Daniel Veronese (Buenos Aires, 1955) was browsing in a Madrid bookstore when he came across a title that caught his attention: ‘Brief interviews with repulsive men’. Its author, David Foster Wallace. Right there he immersed himself in its pages and began to imagine the stories he told brought to the stage. The result was ‘Brief Encounters with Repulsive Men’, a production that premiered in Buenos Aires and visited the Madrid Autumn Festival last year. Now he puts it back on his feet, with Jorge Bosch and Gustavo Salmeron as interpreters; The show premieres today in Avilés, and will be on display on Mondays, starting on the 28th, at the Teatro Bellas Artes in Madrid.
The work is divided into eight scenes. “Foster actually writes monologues, and I have intervened in them with small interventions from a woman,” explains the director. But he didn’t want a man and a woman to play him; I didn’t want many actors either, so I thought about two actors, and that in each monologue one would play the woman’s part. The only thing they have that is women is how they are addressed, they don’t have to act feminine at all.

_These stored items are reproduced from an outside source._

/-- A pending change applies at its cycle start (R324). -/
def Dev.gateAdopt (d : Dev) (p : Nat) : Dev :=
  match tabGet none d.net.change p with
  | none => d
  | some t =>
    let tb := d.fld (ETH.P_GATE_CTRL_TBSEL p)
    if t ≤ d.gateNow tb then
      let cycle := d.fld (ETH.P_GATE_CYCLE_CYCLE p)
      let l : GateList := ⟨fitList (d.adminList p) cycle, cycle, t, tb, 0⟩
      let d1 := (d.credits p).gateEntry p l
      let d2 := { d1 with net := { d1.net with change := tabSet none d1.net.change p none } }
      (d2.flag (ETH.P_GATE_STAT_PENDING p) false).put (ETH.P_GATE_STAT_OPER_LEN p) l.entries.length
    else d

/-- GATE_LIST_ADOPT (R325). -/
def execGateListAdopt (port : Nat) (s : State) : Host.Outcome State Fault Refusal :=
  run s fun _ d => if port < 2 then d.gateAdopt port else d

/-- End of the entry in force, in ns of the list's time base. -/
def gateEnd (l : GateList) : Int := l.base + (((l.entries.take (l.index + 1)).foldl (fun a e => a + e.2) 0 : Nat) : Int)

/-- The interval of the entry in force ends and the next entry takes effect (R323). -/
def Dev.gateNext (d : Dev) (p : Nat) : Dev :=
  let l := tabGet .none d.net.oper p
  if l.entries = [] || d.gateNow l.tb < gateEnd l then d
  else
    let l1 := if l.index + 1 < l.entries.length then { l with index := l.index + 1 }
      else { l with index := 0, base := l.base + (l.cycle : Int) }
    (d.credits p).gateEntry p l1

/-- GATE_ENTRY_INTERVAL_END (R323). -/
def execGateEntryIntervalEnd (port : Nat) (s : State) : Host.Outcome State Fault Refusal :=
  run s fun _ d => if port < 2 && d.reach .x then d.gateNext port else d

/-- PREEMPTION_VERIFY (R327): preemption is used after a successful exchange, or at once where VERIFY is 0. -/
def execPreemptionVerify (port : Nat) (ok : Bool) (s : State) : Host.Outcome State Fault Refusal :=
  run s fun _ d =>
    if port < 2 && d.portUp port && d.on (ETH.P_PRE_EN port) then
      d.flag (ETH.P_STAT_PRE_ACTIVE port) (ok || !d.on (ETH.P_PRE_VERIFY port))
    else d

/-! MACsec keys (R334). -/

def Dev.keyReg (d : Dev) (p i : Nat) : Nat := tabGet 0 d.net.keyReg (key2 p i)

/-- Write a key register: 0 to 7 key, 8 to 10 salt, 11 SSCI, 12 and 13 PN. -/
def Dev.putKeyReg (d : Dev) (p i v : Nat) : Dev :=
  { d with net := { d.net with keyReg := tabSet 0 d.net.keyReg (key2 p i) (v % 4294967296) } }

/-- A write of GO installs SA KSEL and clears the key registers. -/
def Dev.macsecInstall (d : Dev) (p : Nat) : Dev :=
  let k := tabGet 0 d.net.keySel p
  let pn := d.keyReg p 12 + 4294967296 * d.keyReg p 13
  let sa : Sa := ⟨(List.range 8).map (d.keyReg p), (List.range 3).map (fun i => d.keyReg p (8 + i)), d.keyReg p 11, pn, 0⟩
  let d1 := (List.range 14).foldl (fun d i => d.putKeyReg p i 0) (d.putSa p k sa)
  (d1.put (ETH.P_MS_SA_STAT_VALID p) (d1.fld (ETH.P_MS_SA_STAT_VALID p) ||| 2 ^ k)).answer .done

/-- MACSEC_INSTALL (R334). -/
def execMacsecInstall (port : Nat) (s : State) : Host.Outcome State Fault Refusal :=
  run s fun _ d => d.at .x fun d => if port < 2 then d.macsecInstall port else d

/-- A write of TX_AN: the switch takes effect at the next frame boundary (R334). -/
def Dev.txAnWrite (d : Dev) (p an : Nat) : Dev := (d.put (ETH.P_MS_CTRL_TX_AN p) an).answer .done

/-- TX_AN_SELECT (R334). -/
def execTxAnSelect (port an : Nat) (s : State) : Host.Outcome State Fault Refusal :=
  run s fun _ d => d.at .x fun d => if port < 2 then d.txAnWrite port an else d

/-! Transmission. -/

/-- Length of a command frame that carries `n` bytes of UDP payload: headers, VLAN tag, R-TAG and MACsec (R320, R375). -/
def Dev.cmdFrameLen (d : Dev) (p n : Nat) (v6 : Bool) : Nat :=
  n + 8 + (if v6 then 40 else 20) + 22 + (if d.on ETH.CB_CTRL_CMD_GEN then 6 else 0) + (if d.on (ETH.P_MS_CTRL_EN p) then 32 else 0)

/-- The ports that a message leaves on: both under CMD_GEN; else a status destination's PORTS, and for sessions the first enabled port (R330,
R375). -/
def Dev.msgPorts (d : Dev) (m : Msg) : List Nat :=
  let want := if d.on ETH.CB_CTRL_CMD_GEN then 3
    else if m.opcode = 14 && m.session = 0 then d.fld (ETH.SD_CFG_PORTS m.dest)
    else if d.portEn 0 then 1 else 2
  [0, 1].filter (fun p => bit want p && d.portEn p)

/-- Address and UDP port of a message's receiver (R359, R375): a status destination, an open session's peer, or that of a handshake. -/
def Dev.msgPeer (d : Dev) (m : Msg) (status : Bool) : Option (Nat × Nat) :=
  if status then
    let w (i : Nat) : Nat := d.fld (ETH.SD_ADDR_ADDR m.dest i)
    some (if d.on (ETH.SD_CFG_IPV6 m.dest) then w 3 + 2 ^ 32 * w 2 + 2 ^ 64 * w 1 + 2 ^ 96 * w 0 else w 0, d.fld (ETH.SD_CFG_UDP_PORT m.dest))
  else some m.peer

/-- Queue packet `i` of a message: at most 1 344 bytes, with the 32-byte header and the 16-byte tag (R360, R362). With CMD_GEN it leaves on its
ports with one R-TAG sequence number (R330). -/
def Dev.sendPacket (m : Msg) (d : Dev) (i : Nat) : Dev :=
  let status := m.opcode = 14 && m.session = 0
  let cls := if status then 7 else d.fld ETH.IP_CFG_PCP
  let v6 := status && d.on (ETH.SD_CFG_IPV6 m.dest)
  let body := slice m.payload (1344 * i) 1344
  let gen := d.on ETH.CB_CTRL_CMD_GEN
  let mac := if status then some (d.fld (ETH.SD_MAC_LO_MAC m.dest) + 4294967296 * d.fld (ETH.SD_MAC_HI_MAC m.dest)) else none
  let tag := if status then some (d.fld (ETH.SD_MAC_HI_VID m.dest), 7) else d.cmdTag
  let d1 := (d.msgPorts m).foldl (fun d p =>
    d.enqueue p cls
        { bytes := body, len := d.cmdFrameLen p (body.length + 48) v6, statusAt := if status then some m.at_ else none,
          plain := false, late := false, rtag := if gen then some d.net.cmdSeq else none, tag := tag, dst := mac, ip := d.msgPeer m status }) d
  if gen then { d1 with net := { d1.net with cmdSeq := (d1.net.cmdSeq + 1) % 65536 } } else d1

/-- Queue the packets of a message. -/
def Dev.sendMsg (d : Dev) (m : Msg) : Dev :=
  (List.range (if m.payload.length = 0 then 1 else (m.payload.length + 1343) / 1344)).foldl (Dev.sendPacket m) d

/-- Bring the command engine's messages to the ports' queues, oldest first (R376: status packets of the lost X-die are not sent). -/
def Dev.drainOutbox (d : Dev) : Dev :=
  if !d.reach .x then d
  else d.cmd.outbox.foldl Dev.sendMsg { d with cmd := { d.cmd with outbox := [] } }

/-- Time in ns for which a list that starts with the first of `entries` keeps the gate of a class open; none: it does not close. -/
def openRun (entries : List (Nat × Nat)) (cls : Nat) : Option Nat :=
  if entries.all (fun e => bit e.1 cls) then none
  else some ((entries.takeWhile (fun e => bit e.1 cls)).foldl (fun a e => a + e.2) 0)

/-- Time in ns for which the operational list keeps the gate of a class open from now on; none: it does not close. -/
def Dev.operOpen (d : Dev) (p cls : Nat) : Option Int :=
  if d.fld (ETH.P_GATE_STAT_OPER_LEN p) = 0 then none
  else
    let l := tabGet .none d.net.oper p
    let order := (l.entries.drop (l.index + 1)) ++ l.entries.take (l.index + 1)
    (openRun order cls).map (fun (more : Nat) => gateEnd l - d.gateNow l.tb + (more : Int))

/-- Time in ns for which the gate of a class stays open from now on, a pending change included (R323, R324); none: it does not close. -/
def Dev.openFor (d : Dev) (p cls : Nat) : Option Int :=
  if !d.on (ETH.P_GATE_CTRL_EN p) then none
  else
    match tabGet none d.net.change p with
    | none => d.operOpen p cls
    | some t =>
      let left := t - d.gateNow (d.fld (ETH.P_GATE_CTRL_TBSEL p))
      match d.operOpen p cls with
      | some x => if x < left then some x else (openRun (fitList (d.adminList p) (d.fld (ETH.P_GATE_CYCLE_CYCLE p))) cls).map (fun (m : Nat) => left + (m : Int))
      | none => (openRun (fitList (d.adminList p) (d.fld (ETH.P_GATE_CYCLE_CYCLE p))) cls).map (fun (m : Nat) => left + (m : Int))

/-- Time on the wire in ns of a frame with its preamble. -/
def Dev.wireNs (d : Dev) (p len : Nat) : Nat := (len + 8) * 8 * 1000000 / d.rate p

/-- The shaper of a class, if one is enabled (R326). -/
def Dev.shaperOf (d : Dev) (p cls : Nat) : Option Nat :=
  [0, 1].find? (fun j => d.on (ETH.P_CBS_EN p j) && d.fld (ETH.P_CBS_QUEUE p j) == cls)

/-- A class may send its first frame (R323, R326). -/
def Dev.mayStart (d : Dev) (p cls : Nat) : Bool :=
  match tabGet [] d.net.queues (key2 p cls) with
  | [] => false
  | f :: _ =>
    bit (d.gatesOf p) cls
      && (match d.openFor p cls with | none => true | some t => decide ((d.wireNs p f.len : Int) ≤ t))
      && (match d.shaperOf p cls with | none => true | some j => decide (0 ≤ tabGet 0 d.net.credit (key2 p j)))

/-- The transmit SA of a port takes one packet number; false where it cannot send (R333, R334). -/
def Dev.macsecOut (d : Dev) (p : Nat) (f : TxFrame) : Bool × Dev :=
  if f.plain || !d.on (ETH.P_MS_CTRL_EN p) then (true, d)
  else
    let an := d.fld (ETH.P_MS_CTRL_TX_AN p)
    let switched := tabGet 0 d.net.txAn p != an
    let d1 := { d with net := { d.net with txAn := tabSet 0 d.net.txAn p an } }
    let stopped := tabGet false d1.net.txStopped p && !switched
    match d1.sa p an with
    | none => (false, d1)
    | some x =>
      if 18446744069414584320 ≤ x.pn then
        (false, if stopped then d1 else { d1 with net := { d1.net with txStopped := tabSet false d1.net.txStopped p true } }.raise .x (420 + p))
      else
        let d2 := d1.putSa p an { x with pn := x.pn + 1 }
        (true, { d2 with net := { d2.net with txStopped := tabSet false d2.net.txStopped p false } })

/-- A frame leaves (R323): its shaper pays at sendSlope for its time on the wire, in which idleSlope gives no more (R326); a status message gives its latency (R337). -/
def Dev.frameLeaves (d : Dev) (p cls : Nat) (f : TxFrame) : Dev :=
  let d1 := d.count (ETH.P_TX_FRAMES_COUNT p) 1
  let d2 := match d1.shaperOf p cls with
    | none => d1
    | some j =>
      let idle := d1.fld (ETH.P_CBS_IDLE_KBPS p j)
      let cost := f.len * 4800000 * (d1.rate p - idle) / d1.rate p
      let lo : Int := -((d1.fld (ETH.P_CFG_MAXFRM p) * 4800000 * (d1.rate p - idle) / d1.rate p : Nat) : Int)
      let k := key2 p j
      { d1 with net := { d1.net with
        credit := tabSet 0 d1.net.credit k (max lo (tabGet 0 d1.net.credit k - (cost : Int))),
        creditAt := tabSet 0 d1.net.creditAt k (d1.now + f.len * 4800000 / d1.rate p) } }
  match f.statusAt with
  | none => d2
  | some t =>
    let us := (d.now - t) / 600
    if d2.fld ETH.STATUS_STAT_MAXLAT < us then d2.put ETH.STATUS_STAT_MAXLAT (min us 65535) else d2

/-- A Pdelay request is queued once a second on each port that carries an instance (R343). -/
def Dev.pdelayRequest (d : Dev) (p : Nat) : Dev :=
  let due := match tabGet none d.net.pdelayAt p with
    | none => true
    | some t => decide (t + sCycles 1 ≤ d.now)
  if d.carriesPtp p && due then
    ({ d with net := { d.net with pdelayAt := tabSet none d.net.pdelayAt p (some d.now) } }).enqueue p 7 (gptpFrame 72)
  else d

/-- The next frame of a port is sent (R323): the highest class that may start, once MACsec can protect it. -/
def Dev.transmit (d0 : Dev) (p : Nat) : Dev :=
  let d := (d0.drainOutbox.pdelayRequest p).credits p
  match [7, 6, 5, 4, 3, 2, 1, 0].find? (d.mayStart p) with
  | none => d
  | some cls =>
    match tabGet [] d.net.queues (key2 p cls) with
    | [] => d
    | f :: rest =>
      let (ok, d1) := d.macsecOut p f
      if ok then
        ({ d1 with net := { d1.net with queues := tabSet [] d1.net.queues (key2 p cls) rest } }).frameLeaves p cls f
      else d1

/-- ETH_FRAME_TRANSMIT (R323). -/
def execEthFrameTransmit (port : Nat) (s : State) : Host.Outcome State Fault Refusal :=
  run s fun _ d => if port < 2 && d.portUp port then d.transmit port else d

/-! Safety status on the network. -/

/-- A trigger held by ETH_CMD_INJ mode 2 is queued after 250 us (R379). -/
def Dev.releaseHeld (d : Dev) : Dev :=
  match d.cmd.held with
  | some (t, trig) =>
    if t ≤ d.now then ({ d with cmd := { d.cmd with held := none } }).sendStatus trig else d
  | none => d

/-- SAFETY_STATUS_TIMER (R376): every 1 ms while RUN is 0. -/
def execSafetyStatusTimer (s : State) : Host.Outcome State Fault Refusal :=
  run s fun _ d =>
    let d1 := d.releaseHeld
    if !d1.running && d1.cmd.statusAt + msCycles 1 ≤ d1.now then d1.sendStatus 0 else d1

/-- A status message has not left 200 us after its trigger (R337). -/
def lateFrame (now : Nat) (f : TxFrame) : Bool :=
  match f.statusAt with
  | some t => !f.late && decide (t + usCycles 200 < now)
  | none => false

/-- ETH_STATUS_LATE (R337): the message is still sent. -/
def execEthStatusLate (port : Nat) (s : State) : Host.Outcome State Fault Refusal :=
  run s fun _ d0 =>
    if port < 2 && d0.portUp port then
      let d := d0.drainOutbox
      let q := tabGet [] d.net.queues (key2 port 7)
      let n := (q.filter (lateFrame d.now)).length
      if n = 0 then d
      else
        let q1 := q.map (fun f => if lateFrame d.now f then { f with late := true } else f)
        let oldest := q.foldl (fun a f => match f.statusAt with | some t => max a ((d.now - t) / 600) | none => a) 0
        let d1 := { d with net := { d.net with queues := tabSet [] d.net.queues (key2 port 7) q1 } }
        let d2 := (d1.count ETH.STATUS_STAT_LATE n).put ETH.STATUS_STAT_MAXLAT
          (min 65535 (max oldest (d1.fld ETH.STATUS_STAT_MAXLAT)))
        d2.raise .x 424
    else d0

/-- A write of ETH_CMD_INJ (Table 11.6). -/
def Dev.ethCmdInjWrite (d : Dev) (v : Nat) : Dev :=
  let mode := bitsAt v 1 0
  if injTaken (d.on ETH.CMD_INJ_ARM) v (mode == 1 || mode == 2) then
    ((d.put ETH.CMD_INJ_MODE mode).flag ETH.CMD_INJ_ARM (bit v 31)).answer .done
  else d.answer .discarded

/-- ETH_CMD_INJ (R379). -/
def execEthCmdInj (value : Nat) (s : State) : Host.Outcome State Fault Refusal :=
  run s fun _ d => d.at .x fun d => d.ethCmdInjWrite value

end Sys2Proof.Machine
end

The title of the function is sufficiently explanatory. It presents eight men in situations that Veronese defines as “toxic and normalizedwhich only in recent years have been questioned by society. The director wanted to create repulsive characters, but not so repulsive that the viewer rejects them from the beginning. There are no situations of violence, nor do they raise the tone of their often conciliatory voice. “They are different types of patriarchal situations where the man is exercising power with total normality.”
When Jorge Bosch received the text he had to think about it; «It is very beast; “I told Daniel that I didn’t know if I wanted to go home with that backpack every day.” Gustavo Salmerón, who has been away from the stage for many years, nods. «It is a difficult text to learn, because in some way it reminds you of things that you have not necessarily done, but that you have seen; others that you have been able to do in your youth… There is a latent machismo that colors the entire text, micromachismos very difficult to detect, they are totally impregnated in society, and you have to be very alert to be able to capture them. It is very difficult to analyze or judge a couple from the outside, because they sometimes have codes that make something that may seem sexist simply a game for them. But it is a game that may be poisoned… Anyway, when I read the text I thought I didn’t know if I wanted to do it; But it is a challenge to not judge the characters, to ensure that they do not dislike each other, to humanize them as much as possible.
The men drawn by David Foster Wallace and profiled by Veronese are manipulative, cynical, vain, dark, sibylline… The Argentine director says that he would love to do some shows only for women and others only for men to see the different reactions to this mirror that he places in front of the audience, and that shows “something that is ultimately a social problem. I don’t know if the work has a feminist component; “It has a component of denunciation of patriarchy of which we are part.” And although he appears hopeful and is aware that things have changed, Veronese thinks that “man still has the power. That’s why I say that I would very much like the work to function as a mirror.